$4$ balls are randomly distributed into $3$ cells. the probability that there is a cell that contains exactly $2$ balls

Question

$4$ balls are randomly distributed into $3$ cells ($3^4=81$ possibilities of equal probability).

What is the probability that there is a cell that contains exactly $2$ balls?

The correct answer is: $\frac{2}{3}$, but i know don't where was i mistaken.

Here was my idea:

Let's define: $\forall _{i=1,2,3}:A_i$ = The event that cell #$i$ contains exactly $2$ balls.

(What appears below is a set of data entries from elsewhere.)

/-- R237 to R248: the region instructions stage their change where the region exists, is not being destroyed, and the partition may; PIN needs a free
slot and a writable record, UNPIN the generation of the pin it names, PUBLISH the version it expects, and the new version is claimed; a publish that expects another version fails with CONFLICT without reading
its list. -/
def Obligations.region_instructions : Prop :=
  ∀ (i : Issuer) (r : CtrlReq),
    let p := reqPart r
    let g := reqBits r 2 9 0
    let open_ := fun (f : State) => (f.region g).valid = true ∧ (f.region g).destroying = none
    let k := reqBits r 2 5 0
    let n := reqBits r 5 23 0
    let index := reqBits r 6 24 0
    (∀ es id, Settles (.regionCreate i r) 0xD1 0 i r (fun f _ => regionExts r = some es ∧
        es.all (fun e => (f.extent e).st == .active && (f.extent e).holder == p) = true ∧
        es.any (fun e => (f.extent e).root || (f.extent e).hosted || (f.extent e).region.isSome) = false ∧ es.Nodup ∧
        es.any (fun e => (f.extent e).half ≠ (f.extent (es.headD 0)).half) = false ∧ f.framesOf es ≤ 2 ^ 24 ∧
        (f.regions.filter (fun y => y.2.valid && y.2.half == (f.extent (es.headD 0)).half)).foldl (fun m y => m + y.2.frames) 0 +
          f.framesOf es ≤ 2 ^ 26 ∧ (List.range 1024).find? (fun j => !(f.region j).valid) = some id)
      (fun f _ => .stage [.regionCreate id {
        valid := true, half := (f.extent (es.headD 0)).half, home := p, offer := reqWord r 4
        frames := f.framesOf es, exts := es, versions := [{}] }] [id]) ∧
      FailsWith (.regionCreate i r) 0xD1 0 i r (fun f _ => regionExts r = some es ∧
        es.all (fun e => (f.extent e).st == .active && (f.extent e).holder == p) = false) .perm) ∧
    Settles (.regionAccept i r) 0xD1 1 i r (fun f _ => open_ f ∧ (f.region g).offer.getLsbD p = true)
      (fun _ _ => .stage [.regionAccept g p] []) ∧
    FailsWith (.regionAccept i r) 0xD1 1 i r (fun f _ => open_ f ∧ (f.region g).offer.getLsbD p = false) .perm ∧
    Settles (.regionDestroy i r) 0xD1 2 i r (fun f _ => open_ f ∧ (f.region g).home = p) (fun _ _ => .stage [.regionDestroy g] []) ∧
    FailsWith (.regionDestroy i r) 0xD1 2 i r (fun f _ => ¬ open_ f) .range ∧
    FailsWith (.regionDestroy i r) 0xD1 2 i r (fun f _ => open_ f ∧ (f.region g).home ≠ p) .perm ∧
    (∀ slot, Settles (.regionPin i r) 0xD2 0 i r (fun f u => open_ f ∧ ((f.region g).home = p ∨ (f.region g).readers.getLsbD p = true) ∧
        (List.range 64).find? (fun j => !((f.part p).pins.look {} j).held) = some slot ∧
        (u.rangePieces p (reqBits r 3 47 0) 64 { w := true }).any (fun y => match y.out with | .blocked _ => true | _ => false) = false ∧
        u.pvaStatus p (reqBits r 3 47 0) 64 { w := true } = .ok)
      (fun f _ => .stage [.regionPin g p slot (reqBits r 3 47 0)] [slot + ((f.part p).pins.look {} slot).gen * 64])) ∧
    FailsWith (.regionPin i r) 0xD2 0 i r (fun f _ => open_ f ∧ (f.region g).home ≠ p ∧ (f.region g).readers.getLsbD p = false) .perm ∧
    Settles (.regionUnpin i r) 0xD2 1 i r (fun f u => ((f.part p).pins.look {} k).held = true ∧
        ((f.part p).pins.look {} k).gen = reqBits r 2 15 6 ∧ u.spineGone = false) (fun _ _ => .stage [.regionUnpin p k] []) ∧
    FailsWith (.regionUnpin i r) 0xD2 1 i r (fun f _ => ((f.part p).pins.look {} k).held = false) .range ∧
    (∀ bs, Settles (.regionPublish i r) 0xD3 0 i r (fun f u =>
        u.readIssuer (.owner (Fin.ofNat 64 p)) (reqBits r 4 47 0) (8 * n) = .ok bs ∧
        (bytesWords n bs).any (fun w => bits w 31 25 ≠ 0 || bits w 63 33 ≠ 0) = false ∧ open_ f ∧ (f.region g).home = p ∧
        (reqWord r 3).toNat = (f.region g).version ∧ (f.region g).versions.length < 16 ∧ (f.region g).version ≠ 0xFFFFFFFE ∧
        n ≤ (f.region g).frames ∧ badUpdate (f.region g) (updateList bs n) = none ∧
        (index = 0x1FFFFFF ∨ liveAfter (f.region g) (updateList bs n) index = true))
      (fun f _ => .hold [.regionPublish g ((f.region g).version + 1) index (updateList bs n)])
      (fun f u => (u.cleanIssuer (.owner (Fin.ofNat 64 p)) (reqBits r 4 47 0) (8 * n)).onRegion g (fun y => { y with
        version := (f.region g).version + 1
        versions := y.versions ++ [{ num := (f.region g).version + 1, index := index }]
        publishing := y.publishing ++ [((f.region g).version + 1, index, 0, reqTag r)] }))) ∧
    Settles (.regionPublish i r) 0xD3 0 i r (fun f _ => open_ f ∧ (f.region g).home = p ∧ (reqWord r 3).toNat ≠ (f.region g).version)
      (fun f _ => .fail .conflict [(f.region g).version])

/-- R41, R66, R203 to R205, R299, R300, R310 to R315, R456, R506, R511: mailbox bindings and their lock, programs, attestation, the role swap, staged
firmware, memory targets and retirements, and the error log: each stages its change, holds or goes on in the background where its checks pass. -/
def Obligations.mailbox_program_and_memory_instructions : Prop :=
  ∀ (i : Issuer) (r : CtrlReq),
    let p := reqPart r
    let slot := reqBits r 2 7 0
    let who := fun (n : Nat) => n ≤ 4 ∨ (64 ≤ n ∧ n < 128)
    let tx := (reqWord r 3).toNat
    let rx := (reqWord r 4).toNat
    let pa := reqBits r 3 45 0
    let st := reqBits r 4 4 0
    let other := fun (u : State) => 1 - (u.lease u.activeHalf).holder
    Settles (.mbxBind i r) 0xD4 0 i r (fun f _ => f.ctl.locked = false ∧ who tx ∧ who rx) (fun _ _ => .stage [.bind (reqBits r 2 6 0) tx rx] []) ∧
    FailsWith (.mbxBind i r) 0xD4 0 i r (fun f _ => f.ctl.locked = true) .conflict ∧
    Settles (.mbxLock i r) 0xD4 1 i r (fun _ _ => True) (fun _ _ => .stage [.lock] []) ∧
    Settles (.progLoad i r) 0xD6 0 i r (fun f u => ((f.part p).progs.look {} slot).img = none ∧
      u.ctl.background.any (fun b => b.op = 0xD6 && reqPart b.req = p && reqBits b.req 2 7 0 = slot) = false) (fun _ _ => .background) ∧
    FailsWith (.progLoad i r) 0xD6 0 i r (fun f _ => ((f.part p).progs.look {} slot).img ≠ none) .conflict ∧
    Settles (.progUnload i r) 0xD6 1 i r (fun f _ => ((f.part p).progs.look {} slot).img ≠ none ∧
      ((f.part p).progs.look {} slot).gen = reqBits r 2 15 8) (fun _ _ => .stage [.progUnload p slot] []) ∧
    FailsWith (.progUnload i r) 0xD6 1 i r (fun f _ => ((f.part p).progs.look {} slot).img = none) .range ∧
    Settles (.attest i r) 0xD7 0 i r (fun _ _ => True) (fun _ _ => .background) ∧
    Settles (.roleSwap i r) 0xD8 0 i r (fun _ u => (u.stake (other u)).st ≠ .failed ∧ (u.stake (other u)).passDone = true ∧
      u.auth.handover = none ∧ u.auth.staging = none ∧ u.auth.writing = none) (fun _ _ => .hold [])
      (fun _ u => u.onAuth (fun a => { a with handover := some (other u, some (reqTag r)) })) ∧
    FailsWith (.roleSwap i r) 0xD8 0 i r (fun _ u => (u.stake (other u)).st = .failed) .conflict ∧
    FailsWith (.roleSwap i r) 0xD8 0 i r (fun _ u => (u.stake (other u)).st ≠ .failed ∧ (u.stake (other u)).passDone = false) .busyRetry ∧
    Settles (.fwStage i r) 0xD9 0 i r (fun _ u => u.auth.staging = none) (fun _ _ => .background)
      (fun _ u => u.onAuth (fun a => { a with staging := some (reqBits r 2 31 0, reqBits r 3 31 0, []), stagedImage := none })) ∧
    FailsWith (.fwStage i r) 0xD9 0 i r (fun _ u => u.auth.staging ≠ none) .busyRetry ∧
    Settles (.memTarget i r) 0xDB 0 i r (fun _ _ => reqBits r 2 5 0 ≤ 54 ∧ 10 ≤ reqBits r 2 31 16 ∧ reqBits r 2 31 16 ≤ 1000)
      (fun _ _ => .stage [.target (reqBits r 2 5 0) (reqBits r 2 31 16)] []) ∧
    FailsWith (.memTarget i r) 0xDB 0 i r (fun _ _ => 54 < reqBits r 2 5 0 ∨ reqBits r 2 31 16 < 10 ∨ 1000 < reqBits r 2 31 16) .range ∧
    Settles (.memTargetRebuildShare i r) 0xDB 1 i r (fun _ _ => 1 ≤ reqBits r 2 14 8 ∧ reqBits r 2 14 8 ≤ 100)
      (fun _ _ => .stage [.rebuildShare (reqBits r 2 0 0) (reqBits r 2 14 8)] []) ∧
    Settles (.memRetire i r) 0xDC 0 i r (fun f _ => reqBits r 2 1 0 = 0 ∧ pa % 4096 = 0 ∧ pa < paEnd ∧
        (halfOff pa < metaOff ∨ metaOff + 0x4000000 ≤ halfOff pa) ∧
        (f.half (homeHalf pa)).pages.length + (f.half (homeHalf pa)).copies.length < 16384 ∧
        (f.half (homeHalf pa)).pages.any (fun e => e.1 = pa) = false ∧ (f.half (homeHalf pa)).copies.any (fun c => c.page = pa) = false)
      (fun _ _ => .stage [.retirePage pa] []) ∧
    Settles (.memRetire i r) 0xDC 0 i r (fun f _ => reqBits r 2 1 0 = 2 ∧ st ≤ 19 ∧ (f.stack st).failed = false ∧
        st ∉ (f.half (st / 10)).failing ∧ (f.half (st / 10)).moving = none) (fun _ _ => .stage [.retireStack st] []) ∧
    FailsWith (.memRetire i r) 0xDC 0 i r (fun _ _ => reqBits r 2 1 0 = 3) .range ∧
    Settles (.errRead i r) 0xDD 0 i r (fun _ _ => 1 ≤ reqBits r 4 6 0 ∧ reqBits r 4 6 0 ≤ 64) (fun _ _ => .background) ∧
    FailsWith (.errRead i r) 0xDD 0 i r (fun _ _ => reqBits r 4 6 0 = 0 ∨ 64 < reqBits r 4 6 0) .range

/-- R303, R314: the issuer's background instruction whose work has ended settles with its outcome and is marked done; work that waits goes on;
without one, or without the lease, nothing changes.
R57, R297, R298: the issuer's first result that may leave does so once: to the operator as a CTRL_RESULT of 8 words over the rim, the stake reads it,
and an owner gets it on its flow; with none, nothing changes. A result whose change is not recorded, or whose boundary has not come, does
not leave. -/
def Obligations.background_work_and_results : Prop :=
  (∀ (i : Issuer) (s : State) (b : Background), s.leaseHeld = true →
      s.ctl.background.find? (fun b => b.issuer = i && !b.done) = some b →
      let mark := fun (t : State) => t.onCtl (fun c => { c with
        background := c.background.map (fun y => if y.issuer = i then { y with done := true } else y) })
      let row := fun (op : Nat) (go : State → State → Issuer → CtrlReq → CtlOut × State) => b.op = op →
        (∀ t st rs, go s.future s i b.req = (.fail st rs, t) →
          exec (.backgroundInstructionDone i) s = .next ((mark t).settleCtl i b.req (.fail st rs))) ∧
        (∀ t rs, go s.future s i b.req = (.done rs, t) → exec (.backgroundInstructionDone i) s = .next ((mark t).settleCtl i b.req (.done rs))) ∧
        (∀ t cs rs, go s.future s i b.req = (.stage cs rs, t) →
          exec (.backgroundInstructionDone i) s = .next ((mark t).settleCtl i b.req (.stage cs rs))) ∧
        (∀ t, go s.future s i b.req = (.wait, t) → exec (.backgroundInstructionDone i) s = .next t)
      row 0xD6 bgProgLoad ∧ row 0xD7 bgAttest ∧ row 0xDD bgErrRead ∧ row 0xD9 bgFwStage) ∧
  (∀ (i : Issuer) (s : State) (r : Result), s.leaseHeld = true → s.ctl.results.find? (s.mayLeave i) = some r →
      let u := { s with ctl := { s.ctl with
        results := s.ctl.results.erase r
        sent := if r.effect ≠ 0 then s.ctl.sent ++ [r] else s.ctl.sent
        background := s.ctl.background.filter (fun b => !(b.issuer = i && b.done && reqTag b.req = r.tag && b.op = r.opcode)) } }
      (i = .stake → exec (.controlResultReturn i) s = .next u) ∧
      (i = .operator → exec (.controlResultReturn i) s = .next (u.toHost { type := 0x07, dir := true, len := 8, payload := r.words })) ∧
      (∀ p q, i = .owner p → s.requestOf p.val r.tag = some q →
        exec (.controlResultReturn i) s = .next (u.sendReply p.val (u.flowHome q.srcEp p.val)
          { cls := 3, opcode := 0xC1, part := p.val, tag := q.tag, srcEp := s.rnd.endpoint, dstEp := q.srcEp, units := 1,
            payload := wordBytes r.words })) ∧
      (∀ x, s.mayLeave i x = true → x.ready = true ∧ x.issuer = i ∧ x.notBefore ≤ s.rnd.counter))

Then, according to the Inclusion–exclusion principle, the answer should be:

$P_{solution} = P(A_1 \cup A_2 \cup A_3) = P(A_1)+P(A_2)+P(A_3)-P(A_1\cap A_2)-P(A_1\cap A_3)-P(A_2\cap A_3)+P(A_1\cap A_2 \cap A_3)$

Where:
$$
\forall _{i=1,2,3}: \quad P(A_i)=\frac{{4 \choose 2}*2^2}{3^4}=\frac{8}{27}
$$
$$
\forall_{i \neq j}: \quad P(A_i \cap A_j)= \frac{{4 \choose 2}*2}{3^4}=\frac{4}{27}
$$
$$
P(A_1\cap A_2 \cap A_3)=0
$$

and so:

$$P_{solution}=3*\frac{8}{27}-3*\frac{4}{27} = \frac{4}{9}$$

I can see that IF my calculation of $P(A_i \cap A_j)$ was $\frac{{4 \choose 2}}{3^4}$ (without multiplying by $2$), then that would be correct, but i can't seem not to wonder why. I have to multiply by $2$. Suppose we look at cell #1 and cell #2: I need to choose $2$ balls out of $4$, that's $4 \choose 2$. Let's say i chose the the balls $\{1,3\}$ and $\{2,4\}$, then i must decide which cell will get the $\{1,3\}$ set and which will the $\{2,4\}$. That's $2$ options, so we multiply by $2$.

Any idea? Where was i mistaken? Can you show me your solutions?

Answer 1

In the approach you take, it should be,

$P = \displaystyle 3 \cdot {4 \choose 2} \cdot \frac{2^2}{3^4} - 3 \cdot {4 \choose 2} \cdot \frac{1}{3^4}$

Please note that $ \displaystyle P(A_i \cap A_j) = {4 \choose 2} \cdot \frac{1}{3^4}$

Explanation: Once you choose two of the three cells for $2$ balls each, there are ${4 \choose 2}$ ways of choosing balls for the first of the selected two cells and the remaining two go to the second cell. In other words, they are already ordered and you should not multiply by $2$.

However for this question, instead of Principle of Inclusion Exclusion, you can choose direct counting too as there are only two cases.